▶ **WHAT NEEDS TO BE DONE**: Scan the entries for lines containing the string "true". Reply with how many there are, and nothing else.

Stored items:
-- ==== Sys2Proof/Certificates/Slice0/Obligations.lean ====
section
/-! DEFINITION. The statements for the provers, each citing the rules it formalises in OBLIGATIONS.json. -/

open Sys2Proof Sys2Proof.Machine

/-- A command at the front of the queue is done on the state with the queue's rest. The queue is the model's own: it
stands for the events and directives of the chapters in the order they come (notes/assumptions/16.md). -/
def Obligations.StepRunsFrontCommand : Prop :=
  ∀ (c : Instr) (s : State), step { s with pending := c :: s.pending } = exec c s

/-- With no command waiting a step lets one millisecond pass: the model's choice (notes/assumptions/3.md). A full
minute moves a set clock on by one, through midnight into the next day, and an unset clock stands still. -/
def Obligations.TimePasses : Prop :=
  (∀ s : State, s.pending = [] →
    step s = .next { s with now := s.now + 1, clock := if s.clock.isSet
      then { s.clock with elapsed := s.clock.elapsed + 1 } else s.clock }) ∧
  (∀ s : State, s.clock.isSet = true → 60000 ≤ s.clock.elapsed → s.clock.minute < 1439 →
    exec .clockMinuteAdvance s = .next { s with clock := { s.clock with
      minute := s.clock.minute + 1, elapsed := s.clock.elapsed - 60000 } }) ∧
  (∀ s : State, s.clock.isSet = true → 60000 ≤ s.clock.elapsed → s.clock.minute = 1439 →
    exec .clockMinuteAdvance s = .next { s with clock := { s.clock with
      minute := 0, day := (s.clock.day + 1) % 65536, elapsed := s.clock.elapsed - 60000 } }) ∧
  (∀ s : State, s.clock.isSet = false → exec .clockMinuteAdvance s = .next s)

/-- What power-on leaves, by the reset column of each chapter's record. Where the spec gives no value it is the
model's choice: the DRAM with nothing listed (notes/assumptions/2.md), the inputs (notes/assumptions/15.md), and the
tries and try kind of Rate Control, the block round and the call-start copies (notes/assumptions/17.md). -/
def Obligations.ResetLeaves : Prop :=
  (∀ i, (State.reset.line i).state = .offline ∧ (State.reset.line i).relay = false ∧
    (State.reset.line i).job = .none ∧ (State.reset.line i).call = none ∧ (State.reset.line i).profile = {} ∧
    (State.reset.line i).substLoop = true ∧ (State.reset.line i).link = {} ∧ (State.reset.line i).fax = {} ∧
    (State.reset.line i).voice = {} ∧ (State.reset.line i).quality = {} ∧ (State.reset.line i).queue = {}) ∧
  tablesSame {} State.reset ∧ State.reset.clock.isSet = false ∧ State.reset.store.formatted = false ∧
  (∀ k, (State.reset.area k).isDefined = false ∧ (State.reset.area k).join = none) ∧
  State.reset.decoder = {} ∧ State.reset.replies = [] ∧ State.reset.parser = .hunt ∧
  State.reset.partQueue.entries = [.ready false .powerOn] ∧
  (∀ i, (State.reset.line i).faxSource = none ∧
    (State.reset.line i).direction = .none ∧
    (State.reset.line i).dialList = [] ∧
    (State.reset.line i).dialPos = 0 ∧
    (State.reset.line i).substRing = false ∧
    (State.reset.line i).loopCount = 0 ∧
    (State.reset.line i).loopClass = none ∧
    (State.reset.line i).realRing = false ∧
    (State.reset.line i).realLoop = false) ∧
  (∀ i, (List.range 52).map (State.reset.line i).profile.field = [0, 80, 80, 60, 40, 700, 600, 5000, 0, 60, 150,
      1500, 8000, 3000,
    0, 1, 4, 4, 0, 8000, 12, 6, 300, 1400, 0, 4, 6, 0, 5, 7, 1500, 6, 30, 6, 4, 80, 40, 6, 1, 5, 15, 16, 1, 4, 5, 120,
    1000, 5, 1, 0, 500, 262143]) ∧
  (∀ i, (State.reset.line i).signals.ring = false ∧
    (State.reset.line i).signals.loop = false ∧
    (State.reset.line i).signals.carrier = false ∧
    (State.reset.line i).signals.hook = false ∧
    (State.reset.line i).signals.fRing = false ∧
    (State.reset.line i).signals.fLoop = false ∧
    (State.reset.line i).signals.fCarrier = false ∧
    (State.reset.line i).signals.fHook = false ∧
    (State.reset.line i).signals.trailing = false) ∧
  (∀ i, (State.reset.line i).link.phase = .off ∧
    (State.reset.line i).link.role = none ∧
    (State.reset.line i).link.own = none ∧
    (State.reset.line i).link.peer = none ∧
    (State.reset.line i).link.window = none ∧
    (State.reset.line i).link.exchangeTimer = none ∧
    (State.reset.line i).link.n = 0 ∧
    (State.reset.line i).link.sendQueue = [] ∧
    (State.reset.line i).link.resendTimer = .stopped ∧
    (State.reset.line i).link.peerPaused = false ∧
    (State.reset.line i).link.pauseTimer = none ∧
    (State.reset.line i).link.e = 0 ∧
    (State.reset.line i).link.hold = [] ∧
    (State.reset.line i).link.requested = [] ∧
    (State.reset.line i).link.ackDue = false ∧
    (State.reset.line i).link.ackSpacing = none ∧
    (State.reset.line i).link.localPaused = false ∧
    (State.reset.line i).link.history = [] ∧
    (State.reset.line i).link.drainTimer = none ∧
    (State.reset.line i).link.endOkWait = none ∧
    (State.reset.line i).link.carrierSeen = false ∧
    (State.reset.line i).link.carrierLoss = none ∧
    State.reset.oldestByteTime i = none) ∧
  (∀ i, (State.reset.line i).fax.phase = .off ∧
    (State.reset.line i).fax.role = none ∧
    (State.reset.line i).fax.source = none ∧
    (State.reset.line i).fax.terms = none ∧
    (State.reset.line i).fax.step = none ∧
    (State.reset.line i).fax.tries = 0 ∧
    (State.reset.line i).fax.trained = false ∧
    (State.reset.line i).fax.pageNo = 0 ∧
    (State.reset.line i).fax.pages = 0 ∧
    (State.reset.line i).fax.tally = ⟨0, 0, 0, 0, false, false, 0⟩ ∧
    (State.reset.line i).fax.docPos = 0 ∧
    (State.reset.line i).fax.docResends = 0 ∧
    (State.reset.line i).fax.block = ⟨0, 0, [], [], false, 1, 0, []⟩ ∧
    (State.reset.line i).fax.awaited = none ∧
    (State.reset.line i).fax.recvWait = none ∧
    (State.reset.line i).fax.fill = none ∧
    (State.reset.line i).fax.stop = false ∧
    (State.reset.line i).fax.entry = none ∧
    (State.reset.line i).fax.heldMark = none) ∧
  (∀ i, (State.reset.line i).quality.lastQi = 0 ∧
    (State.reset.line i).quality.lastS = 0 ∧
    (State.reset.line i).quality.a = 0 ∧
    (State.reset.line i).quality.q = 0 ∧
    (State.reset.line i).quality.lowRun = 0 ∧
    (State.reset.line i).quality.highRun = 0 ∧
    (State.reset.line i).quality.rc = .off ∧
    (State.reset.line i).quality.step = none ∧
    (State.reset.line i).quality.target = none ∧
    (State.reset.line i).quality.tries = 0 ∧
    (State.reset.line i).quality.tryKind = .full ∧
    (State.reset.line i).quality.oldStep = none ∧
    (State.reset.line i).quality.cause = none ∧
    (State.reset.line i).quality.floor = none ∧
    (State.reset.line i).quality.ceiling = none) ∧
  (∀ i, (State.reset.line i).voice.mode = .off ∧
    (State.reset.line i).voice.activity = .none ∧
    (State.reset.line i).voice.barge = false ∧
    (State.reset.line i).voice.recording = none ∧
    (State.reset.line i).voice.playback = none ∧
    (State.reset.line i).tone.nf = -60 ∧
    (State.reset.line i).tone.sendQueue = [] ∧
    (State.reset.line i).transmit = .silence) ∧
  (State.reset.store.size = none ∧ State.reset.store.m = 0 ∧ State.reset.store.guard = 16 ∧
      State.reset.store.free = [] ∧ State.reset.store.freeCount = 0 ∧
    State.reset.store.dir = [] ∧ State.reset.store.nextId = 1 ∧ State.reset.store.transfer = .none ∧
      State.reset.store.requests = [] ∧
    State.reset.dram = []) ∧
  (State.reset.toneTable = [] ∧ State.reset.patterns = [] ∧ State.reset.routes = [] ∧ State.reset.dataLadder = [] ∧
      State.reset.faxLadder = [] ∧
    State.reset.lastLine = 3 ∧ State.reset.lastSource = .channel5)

▶ **RESULT FOR THIS EXERCISE**: 3